Zika unlikely to get worse due to prior dengue fever
Here's what new research reveals
Washington: People who are infected by Zika virus after having dengue fever do not appear to become more severely ill than those who have never had dengue, a study suggests.
"Our results show this aggravation does not occur, or occurs only very rarely and can't be detected by a study such as this," said Mauricio Lacerda Nogueira, Professor at the Sao Jose do Rio Preto Medical School (FAMERP) in Brazil. Researchers studied 65 people who live in and around Sao Jose do Rio Preto, where dengue is endemic and there was a particularly rapid outbreak of Zika during the 2016 epidemic.
During the period when the Zika epidemic was at its most intense, between January and July 2016, researchers collected blood samples from 65 people who presented with fever and symptoms of dengue or Zika at the emergency unit of the reference hospital. Analysis of the viral genetic material found in these blood samples showed 45 patients had been infected by Zika and 20 by dengue.
The tests also showed 78 per cent of those with Zika (35 people) and 70 percent of those with dengue had been infected previously by dengue virus. Shortly after the Zika epidemic emerged, it began to be suspected that prior infection by dengue could lead to more severe clinical manifestations of Zika, similar to those of dengue hemorrhagic fever, such as bleeding under the skin, a large decrease in blood pressure.

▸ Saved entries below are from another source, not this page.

-- ==== Sys2Proof/Decode.lean ====
section
/-! DEFINITION. Decoding and encoding (30_encoding.md). The two opcode grids stand cell by cell as R79 and R80 print
them; the lengths are those of R70; immediates are assembled by R77. Decoding is total: every byte sequence gives an
instruction or a rejection by name. `encode` is written from the same rows in the other direction. -/

namespace Sys2Proof

/-- `hi:lo`, concatenation of bytes (00_scope.md R6). -/
def mkWord (hi lo : Byte) : Word := hi ++ lo

/-- `v[15:8]` (00_scope.md R6). -/
def hiByte (v : Word) : Byte := v.extractLsb' 8 8

/-- `v[7:0]` (00_scope.md R6). -/
def loByte (v : Word) : Byte := v.extractLsb' 0 8

/-- Row 0x of the primary grid, with the operand bytes `b1` and `b2` (30_encoding.md R79). -/
def primaryRow0 (b1 b2 : Byte) : List Instr :=
  [.nop, .ldBcD16 (mkWord b2 b1), .ldMemBcA, .incBc,
   .incB, .decB, .ldBD8 b1, .rlca,
   .ldMemA16Sp (mkWord b2 b1), .addHlBc, .ldAMemBc, .decBc,
   .incC, .decC, .ldCD8 b1, .rrca]

/-- Row 1x of the primary grid, with the operand bytes `b1` and `b2` (30_encoding.md R79). -/
def primaryRow1 (b1 b2 : Byte) : List Instr :=
  [.stop, .ldDeD16 (mkWord b2 b1), .ldMemDeA, .incDe,
   .incD, .decD, .ldDD8 b1, .rla,
   .jrE8 b1, .addHlDe, .ldAMemDe, .decDe,
   .incE, .decE, .ldED8 b1, .rra]

/-- Row 2x of the primary grid, with the operand bytes `b1` and `b2` (30_encoding.md R79). -/
def primaryRow2 (b1 b2 : Byte) : List Instr :=
  [.jrNzE8 b1, .ldHlD16 (mkWord b2 b1), .ldMemHlIncA, .incHl,
   .incH, .decH, .ldHD8 b1, .daa,
   .jrZE8 b1, .addHlHl, .ldAMemHlInc, .decHl,
   .incL, .decL, .ldLD8 b1, .cpl]

/-- Row 3x of the primary grid, with the operand bytes `b1` and `b2` (30_encoding.md R79). -/
def primaryRow3 (b1 b2 : Byte) : List Instr :=
  [.jrNcE8 b1, .ldSpD16 (mkWord b2 b1), .ldMemHlDecA, .incSp,
   .incMemHl, .decMemHl, .ldMemHlD8 b1, .scf,
   .jrCE8 b1, .addHlSp, .ldAMemHlDec, .decSp,
   .incA, .decA, .ldAD8 b1, .ccf]

/-- Row 4x of the primary grid, with the operand bytes `b1` and `b2` (30_encoding.md R79). -/
def primaryRow4 (_b1 _b2 : Byte) : List Instr :=
  [.ldBB, .ldBC, .ldBD, .ldBE,
   .ldBH, .ldBL, .ldBMemHl, .ldBA,
   .ldCB, .ldCC, .ldCD, .ldCE,
   .ldCH, .ldCL, .ldCMemHl, .ldCA]

/-- Row 5x of the primary grid, with the operand bytes `b1` and `b2` (30_encoding.md R79). -/
def primaryRow5 (_b1 _b2 : Byte) : List Instr :=
  [.ldDB, .ldDC, .ldDD, .ldDE,
   .ldDH, .ldDL, .ldDMemHl, .ldDA,
   .ldEB, .ldEC, .ldED, .ldEE,
   .ldEH, .ldEL, .ldEMemHl, .ldEA]

/-- Row 6x of the primary grid, with the operand bytes `b1` and `b2` (30_encoding.md R79). -/
def primaryRow6 (_b1 _b2 : Byte) : List Instr :=
  [.ldHB, .ldHC, .ldHD, .ldHE,
   .ldHH, .ldHL, .ldHMemHl, .ldHA,
   .ldLB, .ldLC, .ldLD, .ldLE,
   .ldLH, .ldLL, .ldLMemHl, .ldLA]

/-- Row 7x of the primary grid, with the operand bytes `b1` and `b2` (30_encoding.md R79). -/
def primaryRow7 (_b1 _b2 : Byte) : List Instr :=
  [.ldMemHlB, .ldMemHlC, .ldMemHlD, .ldMemHlE,
   .ldMemHlH, .ldMemHlL, .halt, .ldMemHlA,
   .ldAB, .ldAC, .ldAD, .ldAE,
   .ldAH, .ldAL, .ldAMemHl, .ldAA]

/-- Row 8x of the primary grid, with the operand bytes `b1` and `b2` (30_encoding.md R79). -/
def primaryRow8 (_b1 _b2 : Byte) : List Instr :=
  [.addAB, .addAC, .addAD, .addAE,
   .addAH, .addAL, .addAMemHl, .addAA,
   .adcAB, .adcAC, .adcAD, .adcAE,
   .adcAH, .adcAL, .adcAMemHl, .adcAA]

About 90 per cent of patients with dengue hemorrhagic fever have previously had dengue and are infected by a different subtype (there are four subtypes of dengue virus), researchers said. The team measured the numbers of Zika virus copies in the blood of patients previously infected by dengue and compared them with the numbers found in the blood of patients who had never been exposed to dengue.
If prior dengue infection facilitated the multiplication of Zika, the number should be much higher in the former group, but the researchers found both groups had similar viral loads, researchers said. The study was published in the journal Clinical Infectious Diseases.